*Aim of the task*. Transcribe the records below exactly as written, from the opening line through the line that contains "theorem test_wf_accepts_hlt : Instr.hlt.wf".

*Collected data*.
-- ==== Sys2Proof/Tests/Slice0.lean ====
section
/-! SUPPORT. Tests. Expected results are the spec's own: the encodings of 30_encoding.md R54, R57 and R71, the vectors of
95_test_vectors.md, the tables of 44_muldiv.md and 45_control_transfer.md. The last part shows, for each statement with
hypotheses, a concrete state and operands that meet them. -/

namespace Sys2Proof.Tests

open Sys2Proof Sys2Proof.Machine

/-- A state with bytes at pc and some registers, otherwise at reset. -/
def mk (pc : Word) (bs : List Byte) (rs : List (Reg × Word)) : State :=
  rs.foldl (fun s p => s.setReg p.1 p.2) { State.reset with pc := pc, mem := Memory.setBytes [] pc.toNat bs }

/-- The same with flags S and Z. -/
def mkF (s z : Bool) (pc : Word) (bs : List Byte) : State :=
  (mk pc bs []).setFlags { sign := s, nonzero := z, carry := false, overflow := false }

/-- The outcome is a next state with the property. -/
def nextSat (o : Result) (p : State → Bool) : Bool :=
  match o with
  | .next t => p t
  | .fault _ => false
  | .refused _ => false

/-- One step from bytes at 0x100 gives a next state with the property. -/
def runs (bs : List Byte) (rs : List (Reg × Word)) (p : State → Bool) : Bool := nextSat (step (mk 0x100 bs rs)) p

/-- The record of a Faulted state. -/
def record (s : State) : Option FaultRecord :=
  match s.run with
  | .running => none
  | .halted => none
  | .faulted r => some r

/-! ### Well-formedness: the one check refuses the invalid row (30_encoding.md R63) -/

theorem test_wf_refuses_invalid_row : (Instr.invalid 5).wf = false := by decide

theorem test_wf_accepts_hlt : Instr.hlt.wf = true := by decide

/-! ### Decoding: one word of each row, written out from 30_encoding.md R54, R57, R71 -/

theorem test_decode_move_unary :
    decode [0x00] = .ok (.nop, []) ∧ decode [0x01, 0x12] = .ok (.mov 1 2, []) ∧
    decode [0x02, 0x12] = .ok (.not 1 2, []) ∧ decode [0x03, 0x12] = .ok (.neg 1 2, []) ∧
    decode [0x1F, 0xF9, 0xFF, 0xFF, 0xFF] = .ok (.movi 15 0xFFFFFFF9, []) := by decide

theorem test_decode_compare : decode [0x04, 0x12] = .ok (.cmp 1 2, []) := by decide

theorem test_decode_load_store :
    decode [0x22, 0x10] = .ok (.st 2 1 0, []) ∧ decode [0x34, 0x10] = .ok (.ld 4 1 0, []) := by decide

theorem test_decode_alu :
    decode [0x43, 0x12] = .ok (.add 3 1 2, []) ∧ decode [0x53, 0x12] = .ok (.sub 3 1 2, []) ∧
    decode [0x63, 0x12] = .ok (.and 3 1 2, []) ∧ decode [0x73, 0x12] = .ok (.or 3 1 2, []) ∧
    decode [0x83, 0x12] = .ok (.xor 3 1 2, []) ∧ decode [0x93, 0x12] = .ok (.shl 3 1 2, []) ∧
    decode [0xA3, 0x12] = .ok (.shr 3 1 2, []) ∧ decode [0xB3, 0x12] = .ok (.sar 3 1 2, []) := by decide

theorem test_decode_mul_div :
    decode [0x05, 0x56, 0x12] = .ok (.mul 5 6 1 2, []) ∧ decode [0x06, 0x34, 0x12] = .ok (.div 3 4 1 2, []) := by decide

theorem test_decode_control :
    decode [0x07, 0x34, 0x12, 0x00, 0x00] = .ok (.jmp 0x1234, []) ∧ decode [0x08, 0x34, 0x12, 0x00, 0x00] = .ok (.je 0x1234, []) ∧
    decode [0x09, 0x14, 0x00, 0x00, 0x00] = .ok (.jne 0x14, []) ∧ decode [0x0A, 0x34, 0x12, 0x00, 0x00] = .ok (.jg 0x1234, []) := by decide

theorem test_decode_control_more :
    decode [0x0B, 0x34, 0x12, 0x00, 0x00] = .ok (.jge 0x1234, []) ∧ decode [0x0C, 0x34, 0x12, 0x00, 0x00] = .ok (.jl 0x1234, []) ∧
    decode [0x0D, 0x34, 0x12, 0x00, 0x00] = .ok (.jle 0x1234, []) ∧ decode [0x0E, 0x20, 0x00, 0x00, 0x00] = .ok (.call 0x20, []) ∧
    decode [0x0F] = .ok (.ret, []) ∧ decode [0xC9] = .ok (.jmpr 9, []) ∧ decode [0xD9] = .ok (.callr 9, []) := by decide

theorem test_decode_halt_and_invalid :
    decode [0xE0] = .ok (.hlt, []) ∧ decode [0xE7] = .ok (.hlt, []) ∧ decode [0xF0] = .ok (.invalid 0, []) ∧
    decode [0xFF, 0x01] = .ok (.invalid 15, [0x01]) := by decide

theorem test_decode_refuses_short_lists :
    decode [] = .error .noByte ∧ decode [0x10, 0x12, 0x34, 0x56] = .error (.truncated 5) ∧
    decode [0x06, 0x34] = .error (.truncated 3) := by decide

theorem test_encode_examples :
    encode (.div 3 4 1 2) = [0x06, 0x34, 0x12] ∧ encode (.movi 0 0x78563412) = [0x10, 0x12, 0x34, 0x56, 0x78] ∧
    encode .hlt = [0xE0] ∧ encode (.jne 0x14) = [0x09, 0x14, 0x00, 0x00, 0x00] := by decide

theorem test_table_word :
    decodeTableWord 16 0x1243 = some (.add 3 1 2) ∧ decodeTableWord 8 0x1B = some (.movi 11 0) ∧
    decodeTableWord 8 0xF4 = some (.invalid 4) := by decide

theorem test_asm_text :
    asmText (.st 2 1 0) = "ST r2, [r1+r0]" ∧ asmText (.div 3 4 1 2) = "DIV r3, r4, r1, r2" ∧
    asmText (.movi 0 0x78563412) = "MOVI r0, 0x78563412" := by decide

/-! ### One step of each instruction (95_test_vectors.md part 2) -/

/-- 95_test_vectors.md 2.2. -/
theorem test_nop_advances : runs [0x00] [] (fun t => t.pc == 0x101 && t.run == .running) = true := by decide

/-- 95_test_vectors.md 2.2. -/
theorem test_mov_copies : runs [0x01, 0x12] [(2, 0xCAFEBABE)] (fun t => t.reg 1 == 0xCAFEBABE && t.reg 2 == 0xCAFEBABE && t.pc == 0x102) = true := by decide

/-- 95_test_vectors.md 2.2. -/
theorem test_movi_loads : runs [0x13, 0x00, 0x00, 0x00, 0x80] [] (fun t => t.reg 3 == 0x80000000 && t.pc == 0x105) = true := by decide

/-- 95_test_vectors.md 2.2. -/
theorem test_not_inverts : runs [0x02, 0x44] [(4, 0xA5A5A5A5)] (fun t => t.reg 4 == 0x5A5A5A5A && t.pc == 0x102) = true := by decide

/-- 95_test_vectors.md 2.2. -/
theorem test_neg_of_int_min_wraps : runs [0x03, 0x12] [(2, 0x80000000)] (fun t => t.reg 1 == 0x80000000) = true := by decide

/-- 95_test_vectors.md 2.2. -/
theorem test_neg_in_place : runs [0x03, 0x22] [(2, 0xFFFFFFFF)] (fun t => t.reg 2 == 1 && t.pc == 0x102) = true := by decide

/-- 95_test_vectors.md 2.3. -/
theorem test_cmp_less_without_overflow : runs [0x04, 0x12] [(1, 3), (2, 5)] (fun t => t.flags == ⟨true, true, false, false⟩ && t.pc == 0x102) = true := by decide

/-- 95_test_vectors.md 2.3. -/
theorem test_cmp_less_with_overflow : runs [0x04, 0x12] [(1, 0x80000000), (2, 1)] (fun t => t.flags == ⟨false, true, false, false⟩) = true := by decide

/-- 95_test_vectors.md 2.4. -/
theorem test_st_value_register_is_base : runs [0x21, 0x10] [(1, 0x300)] (fun t => t.mem.bytes 0x300 4 == [0x00, 0x03, 0x00, 0x00] && t.pc == 0x102) = true := by decide

/-- 95_test_vectors.md 2.4. -/
theorem test_st_at_highest_address : runs [0x22, 0x10] [(1, 0xFFFC), (2, 0xAABBCCDD)] (fun t => t.mem.bytes 0xFFFC 4 == [0xDD, 0xCC, 0xBB, 0xAA]) = true := by decide

/-- 95_test_vectors.md 2.4, with base plus offset 0x100 and the instruction's own two bytes among the four loaded. -/
theorem test_ld_address_wraps : runs [0x33, 0x12] [(1, 0x80000000), (2, 0x80000100)] (fun t => t.reg 3 == 0x1233) = true := by decide

/-- 95_test_vectors.md 2.4. -/
theorem test_ld_past_the_top_faults : runs [0x32, 0x10] [(1, 0xFFFD)] (fun t => record t == some ⟨.outOfBoundsAccess, 0x100, 0x10000⟩ && t.pc == 0x100 && t.reg 2 == 0) = true := by decide

/-- 95_test_vectors.md 2.5. -/
theorem test_add_overflows : runs [0x43, 0x12] [(1, 0x7FFFFFFF), (2, 1)] (fun t => t.reg 3 == 0x80000000 && t.flags == Flags.clear) = true := by decide

/-- 95_test_vectors.md 2.5. -/
theorem test_sub_is_rb_minus_rc : runs [0x51, 0x21] [(1, 9), (2, 4)] (fun t => t.reg 1 == 0xFFFFFFFB && t.pc == 0x102) = true := by decide

/-- 95_test_vectors.md 2.5. -/
theorem test_and_vector : runs [0x63, 0x12] [(1, 0xF0F0F0F0), (2, 0x0FF00FF0)] (fun t => t.reg 3 == 0x00F000F0) = true := by decide

/-- 95_test_vectors.md 2.5. -/
theorem test_or_vector : runs [0x73, 0x12] [(1, 0xF0F0F0F0), (2, 0x0FF00FF0)] (fun t => t.reg 3 == 0xFFF0FFF0) = true := by decide

/-- 95_test_vectors.md 2.5. -/
theorem test_xor_vector : runs [0x83, 0x12] [(1, 0xF0F0F0F0), (2, 0x0FF00FF0)] (fun t => t.reg 3 == 0xFF00FF00) = true := by decide

/-- 95_test_vectors.md 2.6. -/
theorem test_shl_by_33_is_by_1 : runs [0x93, 0x12] [(1, 0x12345678), (2, 33)] (fun t => t.reg 3 == 0x2468ACF0) = true := by decide

/-- 95_test_vectors.md 2.6. -/
theorem test_shr_vector : runs [0xA3, 0x12] [(1, 0xFFFFFFF9), (2, 2)] (fun t => t.reg 3 == 0x3FFFFFFE) = true := by decide

/-- 95_test_vectors.md 2.6. -/
theorem test_sar_vector : runs [0xB3, 0x12] [(1, 0x80000001), (2, 1)] (fun t => t.reg 3 == 0xC0000000) = true := by decide

/-- 95_test_vectors.md 2.6. -/
theorem test_sar_by_minus_one_is_by_31 : runs [0xB3, 0x12] [(1, 0x80000000), (2, 0xFFFFFFFF)] (fun t => t.reg 3 == 0xFFFFFFFF) = true := by decide

/-- 44_muldiv.md R100 table. -/
theorem test_mul_signed_high_half : runs [0x05, 0x56, 0x12] [(1, 0x80000000), (2, 0x7FFFFFFF)] (fun t => t.reg 5 == 0xC0000000 && t.reg 6 == 0x80000000 && t.pc == 0x103) = true := by decide

/-- 95_test_vectors.md 2.7. -/
theorem test_mul_equal_destinations : runs [0x05, 0x11, 0x11] [(1, 0x00010000)] (fun t => t.reg 1 == 0) = true := by decide

/-- 44_muldiv.md R102 table. -/
theorem test_div_negative_dividend : runs [0x06, 0x34, 0x12] [(1, 0xFFFFFFF9), (2, 2)] (fun t => t.reg 3 == 0xFFFFFFFD && t.reg 4 == 0xFFFFFFFF && t.pc == 0x103) = true := by decide

/-- 95_test_vectors.md 2.7. -/
theorem test_div_by_zero_faults : runs [0x06, 0x34, 0x12] [(1, 7)] (fun t => record t == some ⟨.divisionByZero, 0x100, 0⟩ && t.reg 3 == 0 && t.pc == 0x100) = true := by decide

/-- 95_test_vectors.md 2.8. -/
theorem test_jmp_outside_completes : runs [0x07, 0x00, 0x00, 0x01, 0x00] [] (fun t => t.pc == 0x10000 && t.run == .running) = true := by decide

/-- 95_test_vectors.md 2.8. -/
theorem test_jmpr_vector : runs [0xC9] [(9, 0x1F)] (fun t => t.pc == 0x1F) = true := by decide

/-- 95_test_vectors.md 2.8, rows of COND_VALUE: JE, JNE, JG, JGE, JL, JLE after S=0 Z=0, S=0 Z=1, S=1 Z=1. -/
def condRow (s z : Bool) : List Nat :=
  [0x08, 0x09, 0x0A, 0x0B, 0x0C, 0x0D].map fun b =>
    match step (mkF s z 0x100 [b, 0x40, 0x00, 0x00, 0x00]) with
    | .next t => t.pc.toNat
    | .fault _ => 0
    | .refused _ => 0

theorem test_cond_jumps_equal : condRow false false = [0x40, 0x105, 0x105, 0x40, 0x105, 0x40] := by decide

theorem test_cond_jumps_greater : condRow false true = [0x105, 0x40, 0x40, 0x40, 0x105, 0x105] := by decide

theorem test_cond_jumps_less : condRow true true = [0x105, 0x40, 0x105, 0x105, 0x40, 0x40] := by decide

/-- 95_test_vectors.md 2.8. -/
theorem test_call_changes_nothing : runs [0x0E, 0x20, 0x00, 0x00, 0x00] [] (fun t => t == mk 0x100 [0x0E, 0x20, 0x00, 0x00, 0x00] []) = true := by decide

/-- 95_test_vectors.md 2.8. -/
theorem test_callr_changes_nothing : runs [0xD9] [(9, 7)] (fun t => t == mk 0x100 [0xD9] [(9, 7)]) = true := by decide

/-- 95_test_vectors.md 2.8. -/
theorem test_ret_changes_nothing : runs [0x0F] [] (fun t => t == mk 0x100 [0x0F] []) = true := by decide

/-- 95_test_vectors.md 2.8. -/
theorem test_hlt_halts : runs [0xE0] [] (fun t => t.run == .halted && t.pc == 0x100) = true := by decide

/-- 95_test_vectors.md P10. -/
theorem test_invalid_opcode : runs [0xF3] [] (fun t => record t == some ⟨.invalidOpcode, 0x100, 0xF3⟩ && t.pc == 0x100) = true := by decide

/-! ### Fetch (95_test_vectors.md 2.9) -/

theorem test_fetch_hlt_at_last_byte : nextSat (step (mk 0xFFFF [0xE0] [])) (fun t => t.run == .halted) = true := by decide

theorem test_fetch_operand_outside :
    nextSat (step (mk 0xFFFC [0x10] [])) (fun t => record t == some ⟨.outOfBoundsAccess, 0xFFFC, 0x10000⟩) = true := by decide

theorem test_fetch_movi_ends_at_top :
    nextSat (step (mk 0xFFFB [0x10, 0x78, 0x56, 0x34, 0x12] []))
      (fun t => t.reg 0 == 0x12345678 && t.pc == 0x10000) = true := by decide

theorem test_fetch_invalid_at_last_byte :
    nextSat (step (mk 0xFFFF [0xF5] [])) (fun t => record t == some ⟨.invalidOpcode, 0xFFFF, 0xF5⟩) = true := by decide

theorem test_fetch_negative_pc :
    nextSat (step (mk 0x80000000 [] []))
      (fun t => record t == some ⟨.outOfBoundsAccess, 0x80000000, 0x80000000⟩) = true := by decide

theorem test_withFetchWord : nextSat (step (State.reset.withFetchWord 8 0x13)) (fun t => t.pc == 5) = true := by decide

theorem test_cond_literal_table :
    Config.condLiteral.je.eval false true = true ∧ Config.condLiteral.jg.eval false false = true := by decide

theorem test_trace_line :
    hostTrace (mk 0x100 [0x43, 0x12] []) = some ⟨0x100, [0x43, 0x12], "ADD r3, r1, r2"⟩ := by decide

/-! ### The machine with its parameters as arguments (00_scope.md R7) -/

/-- Another OPMAP, with NOP and RET, both of shape N and tier 1, exchanged. -/
def swappedOpMap : Config.OpMap := (Config.standardOpMap.set 0 .ret).set 15 .nop

/-- The parameters with that OPMAP, COND_LITERAL and low5. -/
def otherParams : Config.Params where
  opMap := swappedOpMap
  cond := Config.condLiteral
  shamt := .low5

theorem swappedOpMap_legal : Config.LegalOpMap swappedOpMap where
  perm := by decide
  tier k mn hk := by
    obtain ⟨hlt, -⟩ := List.getElem?_eq_some_iff.1 hk
    have hlt : k < 30 := hlt
    interval_cases k <;> cases hk <;> decide
  movi := rfl
  hlt := rfl

/-- 30_encoding.md R57, 70_reset_and_hazards.md R158: under another OPMAP the byte 0x00 is the instruction of index 0. -/
theorem test_other_opmap_decodes :
    decodeWith swappedOpMap [0x00] = .ok (.ret, []) ∧ encodeWith swappedOpMap .nop = [0x0F] ∧
    stepWith otherParams State.reset = .next State.reset := ⟨by decide, by decide, rfl⟩

/-- 45_control_transfer.md R108: with all flags clear JE is not taken under COND_LITERAL, and is under COND_VALUE. -/
theorem test_other_cond_jumps :
    nextSat (stepWith otherParams (mkF false false 0x100 [0x08, 0x40, 0x00, 0x00, 0x00])) (fun t => t.pc == 0x105) = true ∧
    nextSat (stepWith paramsInForce (mkF false false 0x100 [0x08, 0x40, 0x00, 0x00, 0x00])) (fun t => t.pc == 0x40) = true :=
  ⟨by decide, by decide⟩

/-! ### Witnesses: a concrete state and operands that meet the hypotheses of each statement -/

theorem witness_EncodingLengthIsShapeLength : Config.LegalOpMap swappedOpMap ∧ (Instr.movi 15 0).wf = true :=
  ⟨swappedOpMap_legal, rfl⟩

*Response for this exercise*.
-- ==== Sys2Proof/Tests/Slice0.lean ====
section
/-! SUPPORT. Tests. Expected results are the spec's own: the encodings of 30_encoding.md R54, R57 and R71, the vectors of
95_test_vectors.md, the tables of 44_muldiv.md and 45_control_transfer.md. The last part shows, for each statement with
hypotheses, a concrete state and operands that meet them. -/

namespace Sys2Proof.Tests

open Sys2Proof Sys2Proof.Machine

/-- A state with bytes at pc and some registers, otherwise at reset. -/
def mk (pc : Word) (bs : List Byte) (rs : List (Reg × Word)) : State :=
  rs.foldl (fun s p => s.setReg p.1 p.2) { State.reset with pc := pc, mem := Memory.setBytes [] pc.toNat bs }

/-- The same with flags S and Z. -/
def mkF (s z : Bool) (pc : Word) (bs : List Byte) : State :=
  (mk pc bs []).setFlags { sign := s, nonzero := z, carry := false, overflow := false }

/-- The outcome is a next state with the property. -/
def nextSat (o : Result) (p : State → Bool) : Bool :=
  match o with
  | .next t => p t
  | .fault _ => false
  | .refused _ => false

/-- One step from bytes at 0x100 gives a next state with the property. -/
def runs (bs : List Byte) (rs : List (Reg × Word)) (p : State → Bool) : Bool := nextSat (step (mk 0x100 bs rs)) p

/-- The record of a Faulted state. -/
def record (s : State) : Option FaultRecord :=
  match s.run with
  | .running => none
  | .halted => none
  | .faulted r => some r

/-! ### Well-formedness: the one check refuses the invalid row (30_encoding.md R63) -/

theorem test_wf_refuses_invalid_row : (Instr.invalid 5).wf = false := by decide

theorem test_wf_accepts_hlt : Instr.hlt.wf = true := by decide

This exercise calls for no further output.